(DATA SECTION)

-- ==== Sys2Proof/Machine/Assembler.lean ====
section
/-! DEFINITION. The host's assembly notation, its pseudo-instructions and the stimulus notation (30_encoding.md R96 to R98): functions that build host statements and transport outcomes. -/

namespace Sys2Proof.Machine

/-! ## Statements (R96) -/

/-- `WR off, value`. -/
def asmWr (off : CsrAddr) (value : Word) : HostStmt := .access (.write off .w32 value)
/-- `RD off`. -/
def asmRd (off : CsrAddr) : HostStmt := .access (.read off .w32)
/-- `POLL off, mask, value`. -/
def asmPoll (off : CsrAddr) (mask value : Word) : HostStmt := .poll off mask value

/-- A write to `CMD`, offset 0x004. -/
def asmCmd (w : Word) : HostStmt := asmWr 0x004 w

def asmStart : HostStmt := asmCmd 0x00000001
def asmCancel : HostStmt := asmCmd 0x00000002
/-- `REGISTER code, EXT, hid`: `0x01000003 | code<<8 | hid<<16`. -/
def asmRegisterExt (code hid : Byte) : HostStmt :=
  asmCmd (0x01000003 ||| code.setWidth 32 <<< 8 ||| hid.setWidth 32 <<< 16)
/-- `REGISTER code, PING`: `0x02000003 | code<<8`. -/
def asmRegisterPing (code : Byte) : HostStmt := asmCmd (0x02000003 ||| code.setWidth 32 <<< 8)
/-- `SEND dest, cmd`: `0x00000004 | cmd<<8 | dest<<16`. -/
def asmSend (dest cmd : Byte) : HostStmt :=
  asmCmd (0x00000004 ||| cmd.setWidth 32 <<< 8 ||| dest.setWidth 32 <<< 16)
/-- `BROADCAST cmd`: `0x00000005 | cmd<<8`. -/
def asmBroadcast (cmd : Byte) : HostStmt := asmCmd (0x00000005 ||| cmd.setWidth 32 <<< 8)
def asmMsgDone : HostStmt := asmCmd 0x00000006

/-! ## Pseudo-instructions (R97) -/

/-- Word k of a payload, `b(4k) | b(4k+1)<<8 | b(4k+2)<<16 | b(4k+3)<<24`, missing bytes 0. -/
def asmPayloadWord (bytes : List Byte) (k : Nat) : Word :=
  (bytes.getD (4 * k) 0).setWidth 32 ||| (bytes.getD (4 * k + 1) 0).setWidth 32 <<< 8
    ||| (bytes.getD (4 * k + 2) 0).setWidth 32 <<< 16 ||| (bytes.getD (4 * k + 3) 0).setWidth 32 <<< 24

/-- `LOADTX b0, ..., b(n-1)`: TX_LEN, then each word k with 4k < n. -/
def asmLoadTx (bytes : List Byte) : List HostStmt :=
  asmWr 0x014 (BitVec.ofNat 32 bytes.length)
    :: (List.range ((bytes.length + 3) / 4)).map
        (fun k => asmWr (0x100 + BitVec.ofNat 12 (4 * k)) (asmPayloadWord bytes k))

/-- `WAITMSG`. -/
def asmWaitMsg : HostStmt := asmPoll 0x008 0x4 0x4
/-- `WAITTX`. -/
def asmWaitTx : HostStmt := asmPoll 0x008 0x8 0x0
/-- `SENDP dest, cmd, b0, ..., b(n-1)`. -/
def asmSendP (dest cmd : Byte) (bytes : List Byte) : List HostStmt :=
  asmWaitTx :: asmLoadTx bytes ++ [asmSend dest cmd]
/-- `PING dest`. -/
def asmPing (dest : Byte) : List HostStmt := asmWaitTx :: asmLoadTx [] ++ [asmSend dest 0x05]

/-! ## Stimulus (R98) -/

/-- `rx: b0 b1 ...` "delivers those bytes to successive TransportReads". -/
def stimRx (bytes : List Byte) : List RxOutcome := bytes.map .byte

end Sys2Proof.Machine
end

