-- ==== Sys2Proof/Safety.lean ====
section
/-! DEFINITION. The terms claims are stated in: the invariant of R50, the account of the error trace, turns that are not a reset, and the source's receive loop over a buffer without a bound, which R159 compares the block with. -/

namespace Sys2Proof.Machine

/-- What every reachable state satisfies (R50, with R10, R35, R38, R135). -/
structure State.Inv (s : State) : Prop where
  /-- "no station may claim" 0 (R10). -/
  station_ne_zero : s.station ≠ 0
  /-- `msg_pending = 1` iff `rx_state = DISPATCH_EXT`. -/
  pending_iff_dispatchExt : s.msgPending = true ↔ s.rxState = .dispatchExt
  /-- `pong_req = 1` implies `rx_state = DISPATCH_PING`. -/
  pong_in_dispatchPing : s.pongReq = true → s.rxState = .dispatchPing
  /-- `fatal = 1` iff `rx_state = FATAL`. -/
  fatal_iff_state : s.fatal = true ↔ s.rxState = .fatal
  /-- `fatal = 1` implies no request is left. -/
  fatal_clears : s.fatal = true →
    s.hostTxPend = false ∧ s.pongReq = false ∧ s.msgPending = false ∧ s.cancelReq = false
  /-- `cancel_req = 1` implies RUNNING. -/
  cancel_running : s.cancelReq = true → rxRunning s.rxState = true
  /-- `|rx_buf|` is at most 264 (R38). -/
  buf_bounded : s.rxBuf.length ≤ 264
  /-- `rx_over = 1` implies `|rx_buf| = 264`. -/
  over_full : s.rxOver = true → s.rxBuf.length = 264
  /-- `rx_last` is the last byte received, kept or not (R39). -/
  last_byte : s.rxOver = false → s.rxBuf ≠ [] → s.rxBuf.getLast? = some s.rxLast
  /-- In READ_CONT the pending error is TOO_SHORT_MSG or BAD_LEN_FIELD, and the cycle has a byte. -/
  cont_pending : s.rxState = .readCont →
    (s.rxPendErr = .tooShortMsg ∨ s.rxPendErr = .badLenField) ∧ 1 ≤ s.rxBuf.length + s.rxOver.toNat
  /-- In READ_CONT `rx_new = 0` "or the cycle received a byte in this continuation read". An EOT ends every bounded read
  (R142), so the bytes of this read are those after the last EOT: it has brought one exactly when the last byte of the
  cycle is no EOT (R156), and then the cycle holds that byte and the EOT before it. -/
  cont_new : s.rxState = .readCont →
    (s.rxNew = true ↔ s.rxLast ≠ 0x04) ∧ (s.rxNew = true → 2 ≤ s.rxBuf.length + s.rxOver.toNat)
  /-- "HID: handler id, meaningful when KIND = 01; 0 otherwise" (R35). -/
  hid_zero : ∀ c : Byte, (regEntry s c).kind ≠ .external → (regEntry s c).hid = 0
  /-- The pending message is one decode produced (R135). -/
  msg_fields : s.msgPending = true →
    s.msg.payload.length = s.msg.length.toNat ∧ (s.msg.dest = s.station ∨ s.msg.dest = 0)

/-- ERR_COUNT is the number of reports since reset modulo 2^32, ERR_LAST the last of them (R29, R30, R236). -/
structure State.ErrInv (s : State) : Prop where
  count_is_length : s.errCount = BitVec.ofNat 32 s.errTrace.length
  last_is_last : s.errLast = s.errTrace.getLast?.getD .noError

/-- s with other transport outcomes to come: what a step that makes no transport access cannot tell apart. -/
def State.withTransport (rx : List RxOutcome) (tx : List TxOutcome) (s : State) : State :=
  { s with rxIn := rx, txIn := tx }

/-- The turn is no reset. -/
def Turn.running : Turn → Bool
  | .host => true
  | .receive => true
  | .transmit _ => true
  | .reset _ => false

/-- The instruction is one of the seven host commands. -/
def isHostCommand : Instr → Bool
  | .start => true
  | .cancel => true
  | .register _ _ _ => true
  | .send _ _ => true
  | .broadcast _ => true
  | .msgDone => true
  | .reservedOp _ => true
  | .rxPing _ _ _ => false
  | .rxPong _ _ _ => false
  | .rxApp _ _ _ _ => false

/-- A byte with bit k inverted (R134). -/
def flipBit (b : Byte) (k : Nat) : Byte := b ^^^ ((1 : Byte) <<< k)

/-- The sum of R111 computed "as an 8-bit sum that wraps modulo 256 after every addition". -/
def wrappingChecksum (dest orig cmd len : Byte) (payload : List Byte) : Byte :=
  payload.foldl (fun acc b => acc + b) (dest + orig + cmd + len)

/-- The error codes Decode can return (R132). -/
def decodeErrors : List FlowError :=
  [.tooShortMsg, .badLenField, .wrongDestStation, .missingSoh, .missingStx, .missingEtx, .missingEot, .badChecksum]

/-! ## The source's loop, with no bound on the buffer (R159)

`rx_buf` here is the source's own buffer: every byte is kept and `rx_over` is never set. -/

/-- "read more bytes, append": without a limit. -/
def unboundedAppend (b : Byte) (s : State) : State := { s with rxBuf := s.rxBuf ++ [b], rxLast := b }

/-- Decode the whole buffer; the policy of R153. -/
def unboundedEvaluate (s : State) : State :=
  match Frame.decode s.rxBuf false s.station with
  | .ok m => dispatch m s
  | .error e =>
    if retryNeeded e s.rxLast then { s with rxPendErr := e, rxNew := false, rxState := .readCont }
    else loopTop (reportError e s)

/-- The end of a bounded read without an EOT (R152, R156). -/
def unboundedReadEnded (s : State) : State :=
  if s.rxState = .readCont then
    if s.rxNew then unboundedEvaluate s else loopTop (reportError s.rxPendErr s)
  else if s.rxBuf.length = 0 then loopTop s
  else unboundedEvaluate s

/-- One transport outcome; an engine that is not reading takes none. -/
def unboundedRead (s : State) (o : RxOutcome) : State :=
  if rxReading s.rxState then
    match o with
    | .byte b =>
      let s' := unboundedAppend b (if s.rxState = .readCont then { s with rxNew := true } else s)
      if b = Frame.eot then unboundedEvaluate s' else s'
    | .timeout => unboundedReadEnded s
    | .endOfStream => unboundedReadEnded s
    | .fault => rxFaultEntry s
  else s

/-- The block's own receive engine on one transport outcome. -/
def boundedRead (s : State) (o : RxOutcome) : State :=
  if rxReading s.rxState then
    match readOutcome o s with
    | .next t => t
    | .fault _ => s
    | .refused _ => s
  else s

end Sys2Proof.Machine
end

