theorem inv_command {i : Instr} {s t : State} (h : s.Inv) (ht : CommandUpdate i s t) : t.Inv := by
  rcases ht with ⟨r, rfl⟩ | ⟨rfl, -, hx⟩ | ⟨rfl, hf, hx⟩ | ⟨c, -, -, e, -, rfl, -, he, -⟩ | ⟨c, d, rfl, -, hf⟩ |
    ⟨rfl, hm, hf⟩ <;> apply inv_setResult
  · exact h
  · exact inv_loopTop (inv_readFirst h (quiet_of_rxState h (.inl hx)))
  · exact inv_cancelReq h hf hx
  · exact inv_setRegEntry c he h
  · exact { h with fatal_clears := by simp [hf] }
  · exact inv_returnFromHandler h hm hf

theorem inv_hostTurn {s t : State} (h : s.Inv) (ht : hostTurn s = .next t) : t.Inv := by
  rcases hostTurn_update ht with ⟨r, p, rfl⟩ | ⟨r, w, u, -, hu, rfl⟩ | ⟨r, c, v, rfl⟩
  · exact { h with }
  · exact inv_respond r (inv_command (inv_popHost h) hu)
  · exact inv_respond r (inv_csrStore c v (inv_popHost h))

/-! ### Reset -/

/-- The registry after reset, entry by entry (R35). -/
theorem regEntry_resetWith (p : ResetParams) (c : Byte) :
    regEntry (State.resetWith p) c
      = if c = 0x05 then { kind := .builtinPing, hid := 0 } else { kind := .absent, hid := 0 } := by
  have hc : 5 = c.toNat ↔ c = 0x05 := by
    rw [← BitVec.toNat_inj, eq_comm]
    rfl
  simp [regEntry, State.resetWith, State.resetRegs, Vector.getElem_set, hc]

/-- After reset the engine is stopped and nothing is pending (R270). -/
theorem inv_resetWith {p : ResetParams} (hp : p.station ≠ 0) : (State.resetWith p).Inv where
  station_ne_zero := hp
  pending_iff_dispatchExt := by simp [State.resetWith]
  pong_in_dispatchPing := nofun
  fatal_iff_state := by simp [State.resetWith]
  fatal_clears := nofun
  cancel_running := nofun
  buf_bounded := Nat.zero_le _
  over_full := nofun
  last_byte := fun _ hne => absurd rfl hne
  cont_pending := nofun
  cont_new := nofun
  hid_zero := by
    intro c _
    rw [regEntry_resetWith]
    split <;> rfl
  msg_fields := nofun

/-- A reset turn with the strap at 0 is refused; any other resets the block (R10, R270). -/
theorem runTurn_reset {p : ResetParams} {s t : State} (ht : runTurn (.reset p) s = .next t) :
    p.station ≠ 0 ∧ t = resetBlock p s := by
  simp only [runTurn] at ht
  split at ht
  · cases ht
  · next hp =>
    cases ht
    exact ⟨hp, rfl⟩

/-- A reset turn differs from State.resetWith in the environment only (R270). -/
theorem inv_resetBlock {p : ResetParams} (s : State) (hp : p.station ≠ 0) : (resetBlock p s).Inv :=
  { inv_resetWith hp with }

/-! ### A step -/

theorem inv_runTurn {turn : Turn} {s t : State} (h : s.Inv) (ht : runTurn turn s = .next t) : t.Inv := by
  cases turn with
  | host => exact inv_hostTurn h ht
  | receive => exact inv_receiveTurn h ht
  | transmit first => cases ht; exact inv_transmitTurn first h
  | reset p =>
    obtain ⟨hp, rfl⟩ := runTurn_reset ht
    exact inv_resetBlock s hp

/-- Settles O54: the turns of R16 keep the invariant one by one. -/
theorem stepKeepsInvariant : Obligations.StepKeepsInvariant := by
  unfold Obligations.StepKeepsInvariant
  intro s t h ht
  obtain ⟨u, hu, rfl⟩ := step_next ht
  exact inv_endStep (inv_runTurn (inv_beginStep h) hu)

/-- The strap of State.reset is in 1..255 (R10). -/
theorem pStation_ne_zero : Config.pStation ≠ 0 := by
  intro h
  have hlt := Config.stationLessOne.isLt
  have hn : (Config.stationLessOne.val + 1) % 256 = 0 := by
    simpa [Config.pStation] using congrArg BitVec.toNat h
  omega

/-- After reset the error trace is empty, and so are its registers (R270). -/
theorem errInv_resetWith (p : ResetParams) : (State.resetWith p).ErrInv := ⟨rfl, rfl⟩

/-- Settles O53: the strap is not 0, neither as a parameter nor in State.reset. -/
theorem resetMeetsInvariant : Obligations.ResetMeetsInvariant := by
  unfold Obligations.ResetMeetsInvariant
  exact ⟨fun _ hp => inv_resetWith hp, inv_resetWith pStation_ne_zero, errInv_resetWith _⟩

end Sys2Proof.Machine

namespace Sys2Proof.Machine

/-! ### What no turn but a reset does to the station, the host frame, the traces and the error channel -/

/-- The error channel is as it was, or one error is reported (R236). -/
def ErrorChannelStep (s t : State) : Prop :=
  (t.errPulse = s.errPulse ∧ t.errTrace = s.errTrace ∧ t.errLast = s.errLast ∧ t.errCount = s.errCount) ∨
  ∃ e, t.errPulse = some e ∧ t.errTrace = s.errTrace ++ [e] ∧ t.errLast = e ∧ t.errCount = s.errCount + 1

/-- What the turns of the three agents have in common: R23, R44, R49, R236. -/
structure TurnFrame (s t : State) : Prop where
  station : t.station = s.station
  host_frame : s.hostTxPend = true →
    t.txLen = s.txLen ∧ t.txBuf = s.txBuf ∧ t.hostTxDest = s.hostTxDest ∧ t.hostTxCmd = s.hostTxCmd
  tx_trace : s.txTrace <+: t.txTrace
  dispatch_trace : s.dispatchTrace <+: t.dispatchTrace
  dispatch_at_most_one : t.dispatchTrace.length ≤ s.dispatchTrace.length + 1
  errors : ErrorChannelStep s t

theorem TurnFrame.refl (s : State) : TurnFrame s s where
  station := rfl
  host_frame := fun _ => ⟨rfl, rfl, rfl, rfl⟩
  tx_trace := List.prefix_rfl
  dispatch_trace := List.prefix_rfl
  dispatch_at_most_one := Nat.le_succ _
  errors := .inl ⟨rfl, rfl, rfl, rfl⟩

/-- LoopTop touches none of these fields. -/
theorem TurnFrame.loopTop {s t : State} (f : TurnFrame s t) : TurnFrame s (loopTop t) := by
  unfold Machine.loopTop
  split
  · exact { f with }
  · exact { f with }

theorem turnFrame_reportError (e : FlowError) (s : State) : TurnFrame s (reportError e s) :=
  { TurnFrame.refl s with errors := .inr ⟨e, rfl, rfl, rfl, rfl⟩ }

theorem turnFrame_dispatchExternal (m : Message) (hid : Byte) (s : State) : TurnFrame s (dispatchExternal m hid s) :=
  { TurnFrame.refl s with
    dispatch_trace := List.prefix_append _ _
    dispatch_at_most_one := by simp }

theorem turnFrame_read {s t : State} (h : ReadUpdate s t) : TurnFrame s t := by
  rcases h with rfl | ⟨e, rfl⟩ | rfl | ⟨m, hid, rfl⟩ | ⟨m, rfl⟩ | ⟨e, rfl⟩
  · exact .refl _
  · exact (turnFrame_reportError e s).loopTop
  · exact (TurnFrame.refl s).loopTop
  · exact turnFrame_dispatchExternal m hid s
  · exact { TurnFrame.refl s with }
  · exact { TurnFrame.refl s with }

/-- A byte appended before the end of the read is in none of these fields. -/
theorem turnFrame_receiveTurn {s t : State} (h : receiveTurn s = .next t) : TurnFrame s t := by
  rcases receiveTurn_update h with rfl | ⟨rfl, -⟩ | ⟨-, rfl | hu | ⟨b, n, hu⟩⟩
  · exact .refl _
  · exact (TurnFrame.refl s).loopTop
  · exact { TurnFrame.refl s with }
  · exact { turnFrame_read hu with }
  · exact { turnFrame_read hu with }

theorem turnFrame_transmitTurn (first : TxSource) (s : State) : TurnFrame s (transmitTurn first s) := by
  rcases transmitTurn_cases first s with ⟨-, e⟩ | ⟨src, -, -, -, -, ⟨-, e⟩ | ⟨-, e⟩⟩ <;> rw [e]
  · exact .refl s
  · cases src with
    | host => exact { TurnFrame.refl s with tx_trace := List.prefix_append _ _ }
    | pong => exact { TurnFrame.refl s with tx_trace := List.prefix_append _ _ }
  · exact { TurnFrame.refl s with tx_trace := List.prefix_append _ _ }

theorem turnFrame_command {i : Instr} {s t : State} (h : CommandUpdate i s t) : TurnFrame s t := by
  rcases h with ⟨r, rfl⟩ | ⟨rfl, -⟩ | ⟨rfl, -⟩ | ⟨c, -, -, e, -, rfl, -⟩ | ⟨c, d, rfl, hp, -⟩ | ⟨rfl, -⟩
  · exact { TurnFrame.refl s with }
  · exact { (TurnFrame.refl s).loopTop with }
  · exact { TurnFrame.refl s with }
  · exact { TurnFrame.refl s with }
  · exact { TurnFrame.refl s with host_frame := by simp [hp] }
  · have done : TurnFrame s { s with msgPending := false } := { TurnFrame.refl s with }
    exact { done.loopTop with }

theorem turnFrame_hostTurn {s t : State} (h : hostTurn s = .next t) : TurnFrame s t := by
  rcases hostTurn_update h with ⟨r, p, rfl⟩ | ⟨r, w, u, -, hu, rfl⟩ | ⟨r, c, v, rfl⟩
  · exact { TurnFrame.refl s with }
  · exact { turnFrame_command hu with }
  · obtain ⟨a, l, b, e, hkeep⟩ := csrStore_update c v (popHost s)
    rw [e]
    exact { TurnFrame.refl s with host_frame := fun hp => ⟨(hkeep hp).1, (hkeep hp).2, rfl, rfl⟩ }

/-- A turn that is no reset, in the form `step_running` asks for. -/
theorem running_not_reset {s : State} (hr : (nextTurn s).running = true) (p : ResetParams) : nextTurn s ≠ .reset p := by
  intro h
  rw [h] at hr
  cases hr

/-- Every step but a reset, from the state with the old error pulse ended (R48). -/
theorem turnFrame_step {s t : State} (hr : (nextTurn s).running = true) (h : step s = .next t) :
    TurnFrame (beginStep s) t := by
  cases step_running (running_not_reset hr) h with
  | host _ run => exact { turnFrame_hostTurn run with }
  | receive _ run => exact { turnFrame_receiveTurn run with }
  | transmit first _ => exact { turnFrame_transmitTurn first (beginStep s) with }

/-- Settles O56: no agent's turn writes STATION. -/
theorem stationChangesOnlyAtReset : Obligations.StationChangesOnlyAtReset := by
  unfold Obligations.StationChangesOnlyAtReset
  intro s t hr h
  exact (turnFrame_step hr h).station

/-- Settles O40: the frame of the host's request is made of the station and of fields that a pending request freezes. -/
theorem pendingHostFrameIsFrozen : Obligations.PendingHostFrameIsFrozen := by
  unfold Obligations.PendingHostFrameIsFrozen
  intro s t hp hr h
  have f := turnFrame_step hr h
  have hst : t.station = s.station := f.station
  have hframe : t.txLen = s.txLen ∧ t.txBuf = s.txBuf ∧ t.hostTxDest = s.hostTxDest ∧ t.hostTxCmd = s.hostTxCmd :=
    f.host_frame hp
  obtain ⟨hlen, hbuf, hdest, hcmd⟩ := hframe
  exact ⟨by simp only [frameOf, hostPayload, hst, hlen, hbuf, hdest, hcmd], hlen, hbuf⟩

/-- Settles O58: each trace grows at its end, and the error channel reports at most once. -/
theorem tracesAreOnlyAppended : Obligations.TracesAreOnlyAppended := by
  unfold Obligations.TracesAreOnlyAppended
  intro s t hr h
  have f := turnFrame_step hr h
  rcases f.errors with ⟨hpulse, htrace, -⟩ | ⟨e, hpulse, htrace, -⟩
  · exact ⟨f.tx_trace, htrace ▸ List.prefix_rfl, f.dispatch_trace, .inl ⟨hpulse, htrace⟩, f.dispatch_at_most_one⟩
  · exact ⟨f.tx_trace, htrace ▸ List.prefix_append _ _, f.dispatch_trace, .inr ⟨e, hpulse, htrace⟩,
      f.dispatch_at_most_one⟩

/-! ### The account of the error trace -/

/-- A report counts the entry it appends (R236). -/
theorem errInv_of_channel {s t : State} (h : s.ErrInv) (hc : ErrorChannelStep s t) : t.ErrInv := by
  have hcount := h.count_is_length
  rcases hc with ⟨-, htrace, hlast, hcnt⟩ | ⟨e, -, htrace, hlast, hcnt⟩
  · exact ⟨by rw [hcnt, htrace, hcount], by rw [hlast, htrace]; exact h.last_is_last⟩
  · refine ⟨?_, by simp [hlast, htrace]⟩
    rw [hcnt, htrace, hcount, List.length_append, BitVec.ofNat_add]
    rfl

/-- Settles O55: a reset empties the trace and both registers, and every other turn moves them together. -/
theorem errorRegistersFollowTheTrace : Obligations.ErrorRegistersFollowTheTrace := by
  unfold Obligations.ErrorRegistersFollowTheTrace
  intro s t h ht
  by_cases hr : (nextTurn s).running = true
  · have hbegin : (beginStep s).ErrInv := { h with }
    exact errInv_of_channel hbegin (turnFrame_step hr ht).errors
  · obtain ⟨u, hu, rfl⟩ := step_next ht
    cases hturn : nextTurn s with
    | reset p =>
      rw [hturn] at hu
      obtain ⟨-, rfl⟩ := runTurn_reset hu
      exact { errInv_resetWith p with }
    | _ => simp [hturn, Turn.running] at hr

/-! ### The registry -/

/-- No end of a read writes the registry: a dispatch looks its entry up (R174). -/
theorem regs_read {s t : State} (h : ReadUpdate s t) : t.regs = s.regs := by
  rcases h with rfl | ⟨e, rfl⟩ | rfl | ⟨m, hid, rfl⟩ | ⟨m, rfl⟩ | ⟨e, rfl⟩
  · rfl
  · exact loopTop_regs (reportError e s)
  · exact loopTop_regs s
  · rfl
  · rfl
  · rfl

/-- The receive engine reads the registry only. -/
theorem regs_receiveTurn {s t : State} (h : receiveTurn s = .next t) : t.regs = s.regs := by
  rcases receiveTurn_update h with rfl | ⟨rfl, -⟩ | ⟨-, rfl | hu | ⟨b, n, hu⟩⟩
  · rfl
  · exact loopTop_regs s
  · rfl
  · exact (regs_read hu :)
  · exact (regs_read hu :)

theorem regs_transmitTurn (first : TxSource) (s : State) : (transmitTurn first s).regs = s.regs := by
  rcases transmitTurn_cases first s with ⟨-, e⟩ | ⟨src, -, -, -, -, ⟨-, e⟩ | ⟨-, e⟩⟩ <;> rw [e]
  · cases src <;> rfl
  · rfl

/-- A step but a reset leaves the registry, or is a REGISTER that sets one entry (R36, R182). -/
theorem regs_step {s t : State} (hr : (nextTurn s).running = true) (h : step s = .next t) :
    t.regs = s.regs ∨ ∃ w c b k e, nextTurn s = .host ∧ nextHost s = .access (.write 0x004 .w32 w) ∧
      decodeCommand w = .register c b k ∧ e.kind ≠ .absent ∧ t.regs = (setRegEntry c e s).regs := by
  cases step_running (running_not_reset hr) h with
  | receive _ run => exact .inl (regs_receiveTurn run :)
  | transmit first _ => exact .inl (regs_transmitTurn first (beginStep s))
  | host hturn run =>
    rcases hostTurn_update run with ⟨r, p, rfl⟩ | ⟨r, w, u, haccess, hu, rfl⟩ | ⟨r, c, v, rfl⟩
    · exact .inl rfl
    · rcases hu with ⟨_, rfl⟩ | ⟨rfl, -⟩ | ⟨rfl, -⟩ | ⟨c, b, k, e, hi, rfl, he, -⟩ | ⟨_, _, rfl, -⟩ | ⟨rfl, -⟩
      · exact .inl rfl
      · exact .inl (loopTop_regs _)
      · exact .inl rfl
      · exact .inr ⟨w, c, b, k, e, hturn, haccess, hi, he, rfl⟩
      · exact .inl rfl
      · exact .inl (loopTop_regs _)
    · exact .inl (csrStore_regs c v _)

/-- Settles O57: the one write of the registry sets the entry of its own code, and never to ABSENT. -/
theorem registryEntriesPersist : Obligations.RegistryEntriesPersist := by
  unfold Obligations.RegistryEntriesPersist
  refine ⟨fun s t c hr h hset => ?_, fun s t c hr h hchange => ?_⟩
  · rcases regs_step hr h with hkeep | ⟨-, d, -, -, e, -, -, -, he, hregs⟩
    · rwa [regEntry_congr hkeep]
    · rw [regEntry_congr hregs]
      by_cases hd : c = d
      · subst hd
        rwa [regEntry_setRegEntry_same]
      · rwa [regEntry_setRegEntry_other hd]
  · rcases regs_step hr h with hkeep | ⟨w, d, b, k, e, hturn, haccess, hi, -, hregs⟩
    · exact absurd (regEntry_congr hkeep c) hchange
    · rw [regEntry_congr hregs] at hchange
      have hd : c = d := by
        by_contra hd
        exact hchange (regEntry_setRegEntry_other hd e s)
      subst hd
      exact ⟨w, b, k, hturn, haccess, hi⟩

end Sys2Proof.Machine

namespace Sys2Proof.Machine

(End DATA SECTION)

= PROBLEM TO WORK ON =
Copy from the line with "unfold Obligations.RegistryEntriesPersist" to the final line of the records, inclusive, and add nothing else.

= TASK SOLUTION =
  unfold Obligations.RegistryEntriesPersist
  refine ⟨fun s t c hr h hset => ?_, fun s t c hr h hchange => ?_⟩
  · rcases regs_step hr h with hkeep | ⟨-, d, -, -, e, -, -, -, he, hregs⟩
    · rwa [regEntry_congr hkeep]
    · rw [regEntry_congr hregs]
      by_cases hd : c = d
      · subst hd
        rwa [regEntry_setRegEntry_same]
      · rwa [regEntry_setRegEntry_other hd]
  · rcases regs_step hr h with hkeep | ⟨w, d, b, k, e, hturn, haccess, hi, -, hregs⟩
    · exact absurd (regEntry_congr hkeep c) hchange
    · rw [regEntry_congr hregs] at hchange
      have hd : c = d := by
        by_contra hd
        exact hchange (regEntry_setRegEntry_other hd e s)
      subst hd
      exact ⟨w, b, k, hturn, haccess, hi⟩

end Sys2Proof.Machine

namespace Sys2Proof.Machine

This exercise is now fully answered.